In our second reading today, the letter to the Colossians, it is Paul who squares the circle. For Paul, the Messiah has not come to rule an earthly kingdom, limited in time and space to a particular group of people. No, through Jesus’ death, we have all been rescued from the power of darkness and saved from our sins. The very idea of the Messiah has been expanded to take in all people in all places and it is only because Jesus died for us that we can imagine being admitted to the kingdom of Heaven. This is why Paul says ‘I preach Christ crucified,’ a paradox and a conundrum, but the heart of Christianity (1 Corinthians 1:23).

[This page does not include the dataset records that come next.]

-- ==== Sys2Proof/Machine/Fbk.lean ====
section
/-! DEFINITION. Position and speed feedback (R192 to R227): the decoder and its count, loads, the index, sin/cos samples,
serial frames, speed, compare, latches and their sets, the envelope, encoder emulation and the encoder supply. -/

namespace Sys2Proof.Machine

/-- The feedback record of a channel. -/
def State.fb (s : State) (ch : Nat) : FbkSt := Tab.rd s.fbk ch

/-- Write the feedback record of a channel. -/
def State.setFb (s : State) (ch : Nat) (r : FbkSt) : State := { s with fbk := Tab.wr s.fbk ch r }

/-- The mode of an enabled page, 0 for a disabled one and for one whose clock is gated (R503). -/
def State.fbkMode (s : State) (ch : Nat) : Nat :=
  if s.get (pFbk ch) PAGE_CTL.en = 1 ∧ s.get (pFbk ch) PAGE_CTL.gate_ack = 0 then s.get (pFbk ch) FBK_CFG.mode else 0

/-- Counts per turn: cpt in mode 1, four per period in mode 2 (R199, R205). -/
def State.fbkK (s : State) (ch : Nat) : Nat :=
  if s.get (pFbk ch) FBK_CFG.mode = 2 then 4 * s.get (pFbk ch) FBK_CPT.cpt else s.get (pFbk ch) FBK_CPT.cpt

/-- The P72 position of a count (R199). -/
def countPos (K n : Int) : Int := n / K * 2 ^ 36 + n % K * 2 ^ 36 / K

/-- The live position in 2^-36 turn (R200, R201). -/
def State.fbkPos (s : State) (ch : Nat) : Int := (s.fb ch).raw + (s.fb ch).offs

/-- Set unc (R197, R198, R206, R210, R226). -/
def State.setUnc (s : State) (ch : Nat) : State :=
  (s.setFb ch { s.fb ch with uncAt := some s.now }).put (pFbk ch) FBK_BLK.unc 1

/-! Speed (R218, R219). -/

/-- The instant of the n-th edge before the last. -/
def FbkSt.edgeAt (r : FbkSt) (n : Nat) : Nat := r.edges.getD n 0

/-- The speed estimate of modes 1 and 2 at an instant of cell time, in rev/s. -/
def FbkSt.speedAt (r : FbkSt) (K tz t key : Nat) : Rat :=
  let tl := r.edgeAt 0
  let ts : Nat := t - tl
  if r.iv = 0 ∨ r.edges = [] ∨ tz * 64000 < ts ∨ key ≠ r.key then 0
  else
    let dt : Nat := tl - r.edgeAt r.iv
    let v : Rat := (r.dir : Rat) * (r.iv : Rat) * 64000000000 / ((K : Rat) * (dt : Rat))
    if dt < ts * r.iv then (r.dir : Rat) * minR (absR v) (64000000000 / ((K : Rat) * (ts : Rat))) else v

/-- The speed estimate of modes 3 and 4: the last two good positions over their times of validity. -/
def FbkSt.frameSpeed (r : FbkSt) (key : Nat) : Rat :=
  match r.goods with
  | a :: b :: _ =>
    if a.2.2 = b.2.2 ∧ a.2.2 = key then ((a.1 - b.1 : Int) : Rat) / 2 ^ 36 * 64000000000 / ((a.2.1 : Rat) - (b.2.1 : Rat)) else 0
  | _ => 0

/-- The speed estimate of a page at an instant of cell time, S20.16 rev/s. -/
def State.fbkSpeed (s : State) (ch t key : Nat) : Int :=
  let m := s.fbkMode ch
  if m = 1 ∨ m = 2 then
    roundNear ((s.fb ch).speedAt (s.fbkK ch) (s.get (pFbk ch) FBK_SPD_CFG.tz) t key * 2 ^ 16)
  else if m = 3 ∨ m = 4 then roundNear ((s.fb ch).frameSpeed key * 2 ^ 16)
  else 0

/-- Enter an edge into the interval history (R218). -/
def State.speedEdge (s : State) (ch t : Nat) (dn : Int) : State :=
  let p := pFbk ch
  let r := s.fb ch
  let key := s.ctKey
  let discard := r.edges.isEmpty || dn != r.dir || decide (s.get p FBK_SPD_CFG.tz * 64000 < t - r.edgeAt 0) || r.broken
    || key != r.key
  let n := if discard then 0 else min (r.iv + 1) (s.get p FBK_SPD_CFG.m)
  let s1 := s.setFb ch { r with edges := t :: r.edges.take 32, iv := n, dir := dn, key := key, broken := false }
  if discard then s1 else s1.put p FBK_BLK.shist 1

/-! Emulation (R223, R224). -/

/-- The target count of an emulating page. (DESIGN CHOICE, log 52) -/
def State.emuTarget (s : State) (e : Nat) : Int :=
  let p := pFbk e
  let x := s.fbkPos (s.get p FBK_EMU.src)
  let cpt : Int := (s.get p FBK_EMU_CPT.cpt : Int)
  let t := x % 2 ^ 36 * cpt / 2 ^ 36 + cpt * (x / 2 ^ 36)
  if s.get p FBK_EMU.inv = 1 then -t else t

/-- Do the outputs of an emulating page hold: its source in mode 0 or 5, without phist, or with unc? -/
def State.emuHeld (s : State) (e : Nat) : Bool :=
  let src := s.get (pFbk e) FBK_EMU.src
  let m := s.fbkMode src
  m == 0 || m == 5 || s.get (pFbk src) FBK_BLK.phist == 0 || s.get (pFbk src) FBK_BLK.unc == 1

/-- Show the lag of an emulating page, and record event 11 when it comes to exceed 16 counts. -/
def State.emuLag (s : State) (e : Nat) : State :=
  let p := pFbk e
  let lag := (s.emuTarget e - (s.fb e).out).natAbs
  let s1 := s.put p FBK_EMU_ST.lag (satN 0xFFFF lag)
  if 16 < lag ∧ s1.get p FBK_EMU_ST.behind = 0 then (s1.put p FBK_EMU_ST.behind 1).ev p 11
  else if lag = 0 then s1.put p FBK_EMU_ST.behind 0
  else s1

Once our eyes are opened to this paradoxical understanding of the Messiah as servant leader, we see it everywhere in the Gospels. Suddenly we understand why, when James and John ask for the positions of power at Jesus’s left and right hand, Jesus says no. We understand why, when the disciples are quarrelling about who is the greatest, Jesus sets before them a little child as the example they should follow. We understand why Jesus washes the disciples’ feet at the Last Supper, and why they are so shocked. But we should also be aware that Jesus wasn’t just turning the expectations of the Jewish people on their heads. A crucified Christ is a challenge to us too. Remember, the Risen Jesus still had the nail holes in his hands and feet. His death is key to a new understanding of power, authority, and leadership.

On this feast of Christ the King, take a moment to consider how you think about power and authority. What status is dear to your heart, and what would it mean for you to give it up? What does it mean for us to go to the cross, not without hope or meaning, but knowing that Jesus walks every step with us? By giving up what we hold dear, we find our lives anew. We look into the face of our Risen Lord, and acknowledge him as our Messiah, our Saviour, and our King.